Ice Climbing Basics: The Tripod

Learn the tripod stance for efficient movement

If you’ve ever tried ice climbing and got so pumped you couldn’t even reach the top of the route, you’re not alone. As with any discipline, finding and maintaining the correct body position is what it’s all about. Last December, I headed up to the Bozeman Ice Climbing Festival in Montana and learned the tripod stance from Canadian alpine guide Sarah Hueniken. A triangle is the most stabile shape in nature, so to get the best stability in ice climbing, you want your body position to mimic this shape. Keep your legs wide and your arms narrow. The following five steps will have you cruising fat ice in no time.

1. Approach the wall and look up at the ice. One at a time, sink each of your tools into the ice above your head, but not so high that your arms are fully extended. Then, looking at your feet, kick the left crampon into the ice about six to 12 inches wider than your left hip and the right crampon about six to 12 inches wider than your right hip. At this point your butt is extended behind you, you’re hanging on straight arms—using your bones more than your muscles—and you have four points of contact.
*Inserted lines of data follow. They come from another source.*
-- ==== Sys2Proof/Word.lean ====
section
/-! DEFINITION. The two value widths of the block: 64-bit words (lanes, seeds, lengths) and 8-bit stream bytes
(00_scope.md rule R13). Every value is unsigned. -/

namespace Sys2Proof

/-- `u64` of rule R13: a lane, a word, a seed or a length. Its sum and product wrap modulo 2^64 (rule R14). -/
abbrev Word := BitVec 64

/-- `u8` of rule R13: one byte of the stream, of the holding buffer or of the digest. -/
abbrev Byte := BitVec 8

end Sys2Proof
end

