-- ==== Sys2Proof/Machine/Flags.lean ====
section
/-! DEFINITION. The flags of the block: the error codes of 60_exceptions.md rule R171, the `STATUS` register of
10_state.md rule R41 and the `cmd_ready` output of rule R39. -/

namespace Sys2Proof.Machine

/-- The value an error leaves in `ERR_CODE` (rule R171). -/
def errCodeBits : ErrCode → BitVec 4
  | .illegalOpc => 1
  | .illegalNb => 2
  | .noContext => 3

/-- `STATUS` (rule R41): bits 15:8 reserved 0, 7:4 `ERR_CODE`, 3 `BUSY`, 2 `ERR`, 1 `DIGEST_VALID`, 0 `ACTIVE`.
These are the bits the port shows in every state, `BUSY = 1` included (70_reset_and_hazards.md rule R198). Rule R201 lets
the host use the value only when `BUSY = 0`, and leaves a model to give any other use no move or no meaning. DESIGN CHOICE
(assumption log 18): the read is not gated on `BUSY`, unlike `readDigest`. -/
def statusWord (s : State) : BitVec 16 :=
  0#8 ++ s.errCode ++ BitVec.ofBool s.busy ++ BitVec.ofBool s.err ++ BitVec.ofBool s.digestValid
    ++ BitVec.ofBool s.active

/-- `cmd_ready = NOT BUSY` (rule R39, 70_reset_and_hazards.md rule R197). -/
def cmdReady (s : State) : Bool := !s.busy

end Sys2Proof.Machine
end

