-- ==== Sys2Proof/Machine/Ops.lean ====
section
/-! DEFINITION. The operations every command shares: raising an error (60_exceptions.md rule R172), discarding a
command while an error stands (rule R173), the context check (rule R174), and reset, the only return from an error
(70_reset_and_hazards.md rule R190). The block has no memory (20_memory.md rule R60), so there is no memory access
here. -/

namespace Sys2Proof.Machine

/-- `raise Err(code)` (rule R172): the first error since reset sets `ERR` and `ERR_CODE`; no other field changes. -/
def raiseErr (code : ErrCode) (s : State) : State :=
  if s.err then s else s.setErr true (errCodeBits code)

/-- A command's effect, or nothing while `ERR = 1`: the block accepts the command and discards it (rule R173). -/
def unlessErr (effect : State → State) (s : State) : State := if s.err then s else effect s

/-- An effect that needs a live context; with `ACTIVE = 0` it raises `NO_CONTEXT` instead (rule R174). -/
def withContext (effect : State → State) (s : State) : State :=
  if s.active then effect s else raiseErr .noContext s

/-- Reset of the block (rule R190): every field of the record takes its value of 10_state.md rule R47. What the host
will still present is not the block's to change (assumption log 11). -/
def resetBlock (s : State) : State := State.reset.setPending s.pending

end Sys2Proof.Machine
end

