/-- Rule R111, INIT: it completes with or without a live context; the lanes are the seed with each constant, the count
and the length are 0, `ACTIVE` is 1 and `DIGEST_VALID` is 0, and nothing else changes, the stale buffer and the digest
bytes included. While an error stands it is discarded; `CMD` in 0x11..0x1F raises `ILLEGAL_NB`. -/
def Obligations.InitStartsContext : Prop :=
  ∀ (seed : Word) (s : State),
    (s.err = true → exec (.init seed) s = .next s) ∧
    (s.err = false → ∃ t, exec (.init seed) s = .next t ∧ runCommand ⟨0x10, seed⟩ s = .next t ∧
      (∀ i : Fin 4, t.ctx.lane[i] = seed ^^^ Config.params.kc i) ∧
      t.ctx.bufCnt = 0 ∧ t.ctx.totalLen = 0 ∧ t.active = true ∧ t.digestValid = false ∧
      t.ctx.buf = s.ctx.buf ∧ t.digest = s.digest ∧ t.err = false ∧ t.errCode = s.errCode ∧
      t.busy = s.busy ∧ t.pending = s.pending ∧
      (s.errCode = 0 → s.busy = false → statusWord t = 0x0001)) ∧
    (s.err = false → ∀ cmd : BitVec 8, 0x11 ≤ cmd.toNat → cmd.toNat ≤ 0x1F →
      runCommand ⟨cmd, seed⟩ s = .next { s with err := true, errCode := 2 })

/-- Rule R112, ABSORB, in closed form: the valid bytes of the buffer followed by the command's bytes either all fit
in the buffer, or the first eight are one little-endian word that goes into the lanes and the rest stay in the buffer.
The length grows by `NB`; nothing else changes. It is discarded while an error stands, raises `NO_CONTEXT` without a
live context, and `CMD` in 0x29..0x2F raises `ILLEGAL_NB`. -/
def Obligations.AbsorbMixesAtMostOneWord : Prop :=
  ∀ (nb : BitVec 4) (data : Word) (s : State), nb.toNat ≤ 8 →
    (s.err = true → exec (.absorb nb data) s = .next s) ∧
    (s.err = false → s.active = false →
      exec (.absorb nb data) s = .next { s with err := true, errCode := 3 }) ∧
    (s.err = false → s.active = true → ∃ t, exec (.absorb nb data) s = .next t ∧
      runCommand ⟨0x2#4 ++ nb, data⟩ s = .next t ∧
      (let bytes := validBytes s.ctx ++ dataBytes nb data
       (bytes.length < 8 → t.ctx.lane = s.ctx.lane ∧ validBytes t.ctx = bytes) ∧
       (8 ≤ bytes.length →
         t.ctx.lane = laneUpdate Config.params (leWord (spanAt bytes 0)) s.ctx.lane ∧
         validBytes t.ctx = bytes.drop 8)) ∧
      t.ctx.totalLen = s.ctx.totalLen + BitVec.ofNat 64 nb.toNat ∧
      t.active = true ∧ t.digestValid = s.digestValid ∧ t.digest = s.digest ∧ t.err = false ∧
      t.errCode = s.errCode ∧ t.busy = s.busy ∧ t.pending = s.pending) ∧
    (nb = 0 → s.active = true → exec (.absorb nb data) s = .next s) ∧
    (s.err = false → ∀ cmd : BitVec 8, 0x29 ≤ cmd.toNat → cmd.toNat ≤ 0x2F →
      runCommand ⟨cmd, data⟩ s = .next { s with err := true, errCode := 2 })

/-- A full ABSORB into an empty buffer mixes `DATA` itself (a corner case of rule R112). -/
def Obligations.FullAbsorbMixesDataItself : Prop :=
  ∀ (data : Word) (s : State), s.err = false → s.active = true → s.ctx.bufCnt = 0 →
    ∃ t, exec (.absorb 8 data) s = .next t ∧ t.ctx.lane = laneUpdate Config.params data s.ctx.lane ∧
      t.ctx.bufCnt = 0 ∧ t.ctx.totalLen = s.ctx.totalLen + 8

/-- An ABSORB as syntax whose byte count is above 8 has no encoding; the model's meaning of it raises `ILLEGAL_NB`, live
context or not. The model's choice, assumption log 7. -/
def Obligations.IllFormedAbsorbRaises : Prop :=
  ∀ (nb : BitVec 4) (data : Word) (s : State), 8 < nb.toNat → s.err = false →
    exec (.absorb nb data) s = .next { s with err := true, errCode := 2 }

/-- Rule R147, FINALIZE, lane by lane: the padded partial word if there is one, the length fold, four avalanche
rounds, the digest bytes; the context is consumed and everything else stays. It is discarded while an error stands,
raises `NO_CONTEXT` without a live context, and `CMD` in 0x31..0x3F raises `ILLEGAL_NB`. -/
def Obligations.FinalizeProducesDigest : Prop :=
  ∀ (s : State) (data : Word),
    (s.err = true → exec .finalize s = .next s) ∧
    (s.err = false → s.active = false → exec .finalize s = .next { s with err := true, errCode := 3 }) ∧
    (s.err = false → s.active = true → ∃ t, exec .finalize s = .next t ∧
      runCommand ⟨0x30, data⟩ s = .next t ∧
      (∀ i : Fin 4,
        (let word := pad s.ctx.buf s.ctx.bufCnt.toNat
         let mixed := if s.ctx.bufCnt = 0 then s.ctx.lane[i]
           else mix Config.params s.ctx.lane[i] (rotr word (Config.params.wrot i).val) (Config.params.kc i)
         let folded := mixed ^^^ rotr s.ctx.totalLen ((![0, 17, 31, 47] : Fin 4 → Nat) i)
         t.ctx.lane[i] =
           (fun x => (x * Config.params.kc i) ^^^ rotr x ((![29, 31, 33, 37] : Fin 4 → Nat) i))^[4] folded)) ∧
      (∀ k : Fin 32, t.digest[k] = (t.ctx.lane[k.val / 8]'(by omega)).extractLsb' (8 * (k.val % 8)) 8) ∧
      t.ctx.bufCnt = 0 ∧ t.active = false ∧ t.digestValid = true ∧ t.ctx.buf = s.ctx.buf ∧
      t.ctx.totalLen = s.ctx.totalLen ∧ t.err = false ∧ t.errCode = s.errCode ∧ t.busy = s.busy ∧
      t.pending = s.pending) ∧
    (s.err = false → ∀ cmd : BitVec 8, 0x31 ≤ cmd.toNat → cmd.toNat ≤ 0x3F →
      runCommand ⟨cmd, data⟩ s = .next { s with err := true, errCode := 2 })

/-- Rule R84: a reserved opcode raises `ILLEGAL_OPC` whatever its other bits and `DATA`, and the reserved rows'
meanings complete with exactly that. -/
def Obligations.ReservedOpcodesRaise : Prop :=
  ∀ s : State, s.err = false →
    (∀ low : BitVec 6, exec (.reserved40 low) s = .next { s with err := true, errCode := 1 }) ∧
    (∀ low : BitVec 7, exec (.reserved80 low) s = .next { s with err := true, errCode := 1 }) ∧
    (∀ c : Command, 4 ≤ c.cmd.toNat / 16 → runCommand c s = .next { s with err := true, errCode := 1 })

/-! ### Errors -/

/-- Rules R172, R174 and R175: what a command does about errors, for every command and state. A standing error discards
it; else the first cause in the order of rule R175 sets `ERR` and `ERR_CODE` and nothing else; else the command leaves
no error. -/
def Obligations.ErrorPriority : Prop :=
  ∀ (c : Command) (s : State),
    (s.err = true → runCommand c s = .next s) ∧
    (s.err = false → ∀ code, errorOf s.active c.cmd = some code →
      runCommand c s = .next { s with err := true, errCode := code }) ∧
    (s.err = false → errorOf s.active c.cmd = none →
      ∃ t, runCommand c s = .next t ∧ t.err = false ∧ t.errCode = s.errCode)

/-- Rule R173: an error is sticky. While `ERR = 1` any sequence of commands is accepted and changes nothing; a reset
clears `ERR`. -/
def Obligations.ErrorIsStickyUntilReset : Prop :=
  (∀ (cs : List Command) (s : State), s.err = true → runCommands cs s = .next s) ∧
  (∀ (s : State) (rest : List HostInput), s.pending = .reset :: rest →
    ∃ t, step s = .next t ∧ t.err = false ∧ t.errCode = 0)

/-- Rule R85: a transfer with an assigned opcode and an illegal byte count raises `ILLEGAL_NB` and does nothing else,
whatever its `DATA` and with or without a live context. -/
def Obligations.IllegalByteCountRaises : Prop :=
  ∀ (c : Command) (s : State), s.err = false → illegalByteCount c.cmd = true →
    runCommand c s = .next { s with err := true, errCode := 2 }

/-- The step raises `ILLEGAL_NB` for a presented transfer whose byte count is illegal, with no other effect than taking
it off the port. The list of pending inputs is the model's, assumption log 3. -/
def Obligations.StepRaisesIllegalByteCount : Prop :=
  ∀ (s : State) (c : Command) (rest : List HostInput), s.pending = .command c :: rest → s.busy = false →
    s.err = false → illegalByteCount c.cmd = true →
    step s = .next { s with err := true, errCode := 2, pending := rest }

/-! ### The step -/

/-- A step runs the decoded instruction on the state with the transfer taken off the port. The list of pending inputs
is the model's, assumption log 3. -/
def Obligations.StepRunsDecodedInstruction : Prop :=
  ∀ (s : State) (c : Command) (rest : List HostInput) (i : Instr),
    s.pending = .command c :: rest → s.busy = false → decode c = .ok i →
    i.wellFormed = true ∧ step s = exec i (s.setPending rest)

/-- With nothing presented, or a command presented while `BUSY = 1`, a step changes nothing (rule R194: a command is
taken only with `cmd_ready = 1`). That such a step is a step at all is the model's choice, assumption log 4. -/
def Obligations.StepWaitsWhenNotReady : Prop :=
  ∀ s : State, (s.pending = [] → step s = .next s) ∧
    (∀ c rest, s.pending = .command c :: rest → s.busy = true → step s = .next s)

/-- A reset input takes effect in any state, busy or not: every field has its value of 10_state.md rule R47 where the
rule gives one, and the block is ready. That the host's later inputs stay pending is the model's, assumption log 11. -/
def Obligations.StepAppliesReset : Prop :=
  ∀ (s : State) (rest : List HostInput), s.pending = .reset :: rest →
    ∃ t, step s = .next t ∧ t.active = false ∧ t.digestValid = false ∧ t.err = false ∧ t.errCode = 0 ∧
      t.busy = false ∧ t.ctx.bufCnt = 0 ∧ t.ctx.totalLen = 0 ∧ statusWord t = 0 ∧ cmdReady t = true ∧
      t.pending = rest

/-- Rule R196: the step is total. No command and no step ends in a fault or a refusal, from any state. -/
def Obligations.StepAlwaysCompletes : Prop :=
  (∀ (c : Command) (s : State), Completes (runCommand c s)) ∧ (∀ s : State, Completes (step s))

/-- The state after a sequence of transferred commands is the left fold of the transition over them (rule R71, rule
R196): steps of the machine over pending commands do what `runCommands` does. The list of pending inputs is the
model's, assumption log 3. -/
def Obligations.StepsFoldOverCommands : Prop :=
  ∀ (cs : List Command) (rest : List HostInput) (s : State), s.busy = false →
    s.pending = cs.map HostInput.command ++ rest →
    Host.Core.run Sys2Proof.core cs.length s = runCommands cs (s.setPending rest)

/-! ### State, flags and ports -/

/-- Rule R47: the values after reset that the spec gives. -/
def Obligations.ResetValues : Prop :=
  State.reset.active = false ∧ State.reset.digestValid = false ∧ State.reset.err = false ∧
    State.reset.errCode = 0 ∧ State.reset.busy = false ∧ State.reset.ctx.bufCnt = 0 ∧
    State.reset.ctx.totalLen = 0 ∧ statusWord State.reset = 0x0000

/-- Rule R41: the layout of `STATUS`. -/
def Obligations.StatusLayout : Prop :=
  ∀ s : State, (statusWord s).getLsbD 0 = s.active ∧ (statusWord s).getLsbD 1 = s.digestValid ∧
    (statusWord s).getLsbD 2 = s.err ∧ (statusWord s).getLsbD 3 = s.busy ∧
    (statusWord s).extractLsb' 4 4 = s.errCode ∧ (statusWord s).extractLsb' 8 8 = 0#8

/-- Rule R66: byte `k` of the digest is on bits `8k+7..8k` of the port, so the serialized lane `i` is on bits
`64i+63..64i`. -/
def Obligations.DigestPortCarriesLanes : Prop :=
  (∀ (d : Vector Byte 32) (k : Fin 32), (digestBits d).extractLsb' (8 * k.val) 8 = d[k]) ∧
  (∀ (lane : Vector Word 4) (i : Fin 4), (digestBits (serialize lane)).extractLsb' (64 * i.val) 64 = lane[i])

/-- The host's read of `digest` has a value exactly when `BUSY = 0` and `DIGEST_VALID = 1` (10_state.md rule R37,
70_reset_and_hazards.md rule R198); any other read is the fault of assumption log 8. -/
def Obligations.DigestReadNeedsValid : Prop :=
  ∀ s : State,
    (s.busy = false → s.digestValid = true → readDigest s = .ok (digestBits s.digest)) ∧
    (s.busy = true ∨ s.digestValid = false → readDigest s = .error .digestNotValid)

/-- Which commands write which field, for every command and state (rules R31, R32, R34 and R36): a field that changes
names the command that changed it, and no command changes `BUSY` or the host's inputs. -/
def Obligations.FieldsChangeOnlyByTheirWriters : Prop :=
  ∀ (c : Command) (s t : State), runCommand c s = .next t →
    (t.ctx.lane ≠ s.ctx.lane → verdict c.cmd = .init ∨
      s.active = true ∧ (verdict c.cmd = .finalize ∨ ∃ nb, verdict c.cmd = .absorb nb)) ∧
    (t.ctx.buf ≠ s.ctx.buf → s.active = true ∧ ∃ nb, verdict c.cmd = .absorb nb) ∧
    (t.ctx.totalLen ≠ s.ctx.totalLen →
      (verdict c.cmd = .init ∧ t.ctx.totalLen = 0) ∨
      (s.active = true ∧ ∃ nb, verdict c.cmd = .absorb nb ∧
        t.ctx.totalLen = s.ctx.totalLen + nb.setWidth 64)) ∧
    (t.digest ≠ s.digest → s.active = true ∧ verdict c.cmd = .finalize) ∧
    t.busy = s.busy ∧ t.pending = s.pending

/-- Each context yields exactly one digest (rule R151): `DIGEST` is written and `DIGEST_VALID` set only by a FINALIZE of a
live context, which consumes it; and only INIT makes a context live again, so FINALIZE succeeds once per INIT. -/
def Obligations.OneDigestPerContext : Prop :=
  ∀ (c : Command) (s t : State), runCommand c s = .next t →
    (s.digestValid = false → t.digestValid = true →
      verdict c.cmd = .finalize ∧ s.active = true ∧ t.active = false) ∧
    (t.digest ≠ s.digest → verdict c.cmd = .finalize ∧ s.active = true ∧ t.active = false) ∧
    (s.active = false → t.digest = s.digest ∧ (t.digestValid = true → s.digestValid = true)) ∧
    (s.active = false → t.active = true → verdict c.cmd = .init ∧ t.digestValid = false)

/-! ### Invariants -/

/-- The reset state meets the invariants of rule R48. -/
def Obligations.ResetMeetsBlockInv : Prop := BlockInv State.reset

/-- Every step keeps the invariants of rule R48, (a) to (e). -/
def Obligations.StepKeepsBlockInv : Prop := ∀ s t : State, BlockInv s → step s = .next t → BlockInv t

/-- No host can see what the spec leaves open (rules R32, R37, R45, R46, R47): two states that differ only in stale
buffer bytes, in the context while none is live, and in a digest that is not valid, show the same `STATUS` and the same
digest read, and every step takes them to such states again. The zeros of the reset state (assumption log 1) are
therefore unobservable. -/
def Obligations.HiddenStateUnobservable : Prop :=
  ∀ s t : State, SameView s t →
    statusWord s = statusWord t ∧ readDigest s = readDigest t ∧
    ∀ s', step s = .next s' → ∃ t', step t = .next t' ∧ SameView s' t'

/-! ### The stream and the digest -/

/-- Rule R120: two sequences of ABSORB commands with the same stream take a live block to the same state. -/
def Obligations.PartitionIndependence : Prop :=
  ∀ (cs ds : List Command) (s : State), (∀ c ∈ cs, isAbsorb c = true) → (∀ c ∈ ds, isAbsorb c = true) →
    streamOf cs = streamOf ds → s.err = false → s.active = true →
    ∃ t, runCommands cs s = .next t ∧ runCommands ds s = .next t

/-- Rule R61: the absorbed stream of a context is the bytes of the ABSORBs accepted without error since its INIT, in
order. After any commands, an INIT accepted without error starts it empty, and ABSORBs and NOPs then add exactly the
bytes of the ABSORBs; a command that is discarded, an ABSORB without a live context, a FINALIZE and an illegal command
add nothing. -/
def Obligations.AcceptedStreamSinceInit : Prop :=
  (∀ (before cs : List Command) (seed : Word) (s m : State) (i : ContextInput),
    runCommands before s = .next m → m.err = false → (∀ c ∈ cs, isAbsorb c = true ∨ c.cmd = 0x00) →
    contextInput (before ++ ⟨0x10, seed⟩ :: cs) s i = ⟨seed, (cs.filter isAbsorb).flatMap commandBytes⟩) ∧
  (∀ (before : List Command) (c : Command) (s m : State) (i : ContextInput), runCommands before s = .next m →
    (m.err = true ∨ (m.active = false ∧ isAbsorb c = true) ∨ verdict c.cmd = .finalize ∨ 4 ≤ c.cmd.toNat / 16 ∨
      illegalByteCount c.cmd = true) →
    contextInput (before ++ [c]) s i = contextInput before s i)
2. Step up onto your crampons and bring your hips into the wall—all the way into the wall. Remove one ice axe from its hold by working it up and down—never by twisting it, which could break or bend the pick. Pick a spot overhead where you plan to strike, and sink the pick you just removed with your arm mostly (but not fully) extended. You might want to duck your head just before your strike, so any dislodged ice will hit your helmet, not your face. Choose a placement in a straight line up from your last placement, or as close to it as you can.

3. Hanging on the extended arm (the ice axe you just placed) and using the other tool for balance, move your hips out and away from the wall and look at your feet. Now move one foot up at a time by kicking your toes into the ice. Again, keep your legs wide—the tripod position will give you the most stability for the least energy.

4. Sink onto your heels so that some of the secondary crampon points behind your front points make contact with the wall for best grip and strength. To keep your arms from getting pumped, you move one tool at a time, then both legs, because they have bigger muscles than your arms, so they’ll feel strong for longer.

5. Repeat with your other arm, hips moving in when your tool is swinging. Then move your hips out so that you can hang straight-armed when your feet are moving up. Note: It’s essential to have stiffsoled boots and tightly fitting crampons. You don’t want to drop either when you’re halfway up the wall, even on toprope. Not only is it inconvenient for the climber, but it could also seriously injure your belayer. Before you set out, make sure your crampons are adjusted to your boots, and that the pinky rests on your ice tools are set appropriately for your hands.